▶ _Task details_:
Hunt through the lines below for the string "atScanIndex" and copy each one that has it.
══ Provided material
/-- An index that does not match, for its value or for a transaction that failed, brings the scan one index on (R280, D30). -/
theorem scanPorts_next {n k : Nat} {s t : State} {r : Except ErrCode Word}
    (h : readPortId (BitVec.ofNat 8 k) (atScanIndex k s) = (r, t))
    (hr : ∀ v, r = .ok v → v &&& t.cfg.ctrlAp.idrMask ≠ t.cfg.ctrlAp.idrValue) :
    scanPorts (n + 1) k s = scanPorts n (k + 1) t := by
  unfold readPortId atScanIndex at h
  rw [scanPorts]
  generalize selectAp _ _ _ = q at h ⊢
  obtain ⟨c | a, s1⟩ := q
  · obtain ⟨-, rfl⟩ := Prod.mk.inj h
    rfl
  · rw [tryThen_ok] at h
    cases r with
    | error c => simp only [h]
    | ok v => simp only [h, if_neg (hr v rfl)]

/-- From `s` to `t` neither the session nor any sequencer register but `SCAN` moved, up to the line's direction and the lock
(R33, R36). -/
structure OnlyScanMoved (s t : State) : Prop where
  session : t.session = { s.session with driveState := t.session.driveState, lock := t.session.lock }
  regs : t.seqRegs = { s.seqRegs with scan := t.seqRegs.scan }

theorem OnlyScanMoved.refl (s : State) : OnlyScanMoved s s := ⟨rfl, rfl⟩

theorem OnlyScanMoved.trans {s t u : State} (h : OnlyScanMoved s t) (k : OnlyScanMoved t u) : OnlyScanMoved s u :=
  ⟨by rw [k.session, h.session], by rw [k.regs, h.regs]⟩

theorem Wired.onlyScanMoved {s t : State} (h : Wired s t) : OnlyScanMoved s t := ⟨h.session, by rw [h.seqRegs]⟩

/-- What one index of the scan puts on the wire. -/
abbrev scanPollActs (cfg : Params) (k : Nat) (p : Poll) : List Act :=
  p.acts cfg cfg.engine.dpSelect false (selectWord (BitVec.ofNat 8 k) cfg.power.apIdr) (regLow cfg.power.apIdr)

theorem scanActs_append (cfg : Params) (k : Nat) (ps qs : List Poll) :
    scanActs cfg k (ps ++ qs) = scanActs cfg k ps ++ scanActs cfg (k + ps.length) qs := by
  induction ps generalizing k with
  | nil => rfl
  | cons p ps ih =>
    rw [List.cons_append, scanActs, scanActs, ih, List.append_assoc, List.length_cons, Nat.add_right_comm, Nat.add_assoc]

/-- One index ends the scan or brings it one index on, as its poll matches or not (R280). -/
theorem scanPorts_poll {p : Poll} (n k : Nat) {s : State} {rest : List (Option Bool)} (hm : 1 ≤ s.cfg.engine.maxAttempts)
    (hp : p.possible s.cfg) (hs : Parked s) (ha : Answers (scanPollActs s.cfg k p) rest s) :
    ∃ t, Played (scanPollActs s.cfg k p) rest s t ∧ OnlyScanMoved s t
      ∧ (idrMatches s.cfg p → scanPorts (n + 1) k s = (BitVec.ofNat 8 k, setCtrlApIndex (BitVec.ofNat 8 k) t))
      ∧ (¬ idrMatches s.cfg p → scanPorts (n + 1) k s = scanPorts n (k + 1) t) := by
  obtain ⟨v, hrun, hvalue⟩ := runs_scanPoll hm (BitVec.ofNat 8 k) p hp
  obtain ⟨hv, ht⟩ := (hrun.congr (g := readPortId (BitVec.ofNat 8 k)) fun u hu => by rw [readPortId, hu])
    (atScanIndex k s) rest rfl hs ha
  have hread : readPortId (BitVec.ofNat 8 k) (atScanIndex k s) = (v, _) := Prod.ext hv rfl
  have hmoved : OnlyScanMoved s (atScanIndex k s) := ⟨rfl, rfl⟩
  have hcfg : (readPortId (BitVec.ofNat 8 k) (atScanIndex k s)).2.cfg = s.cfg := ht.cfg_eq
  refine ⟨_, ht, hmoved.trans (ran_readPortId _ _).wired.onlyScanMoved, ?_, fun hnot => scanPorts_next hread ?_⟩
  · rintro ⟨w, hw, hmatch⟩
    rw [hw] at hvalue
    obtain rfl : v = .ok w := by
      cases v with
      | ok x => exact congrArg Except.ok (Option.some.inj hvalue)
      | error c => cases hvalue
    exact scanPorts_match hread (by rwa [hcfg])
  · rintro w rfl hmatch
    exact hnot ⟨w, hvalue.symm, by rwa [hcfg] at hmatch⟩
════
▶ _Written response_:
    (h : readPortId (BitVec.ofNat 8 k) (atScanIndex k s) = (r, t))
  unfold readPortId atScanIndex at h
    (atScanIndex k s) rest rfl hs ha
  have hread : readPortId (BitVec.ofNat 8 k) (atScanIndex k s) = (v, _) := Prod.ext hv rfl
  have hmoved : OnlyScanMoved s (atScanIndex k s) := ⟨rfl, rfl⟩
  have hcfg : (readPortId (BitVec.ofNat 8 k) (atScanIndex k s)).2.cfg = s.cfg := ht.cfg_eq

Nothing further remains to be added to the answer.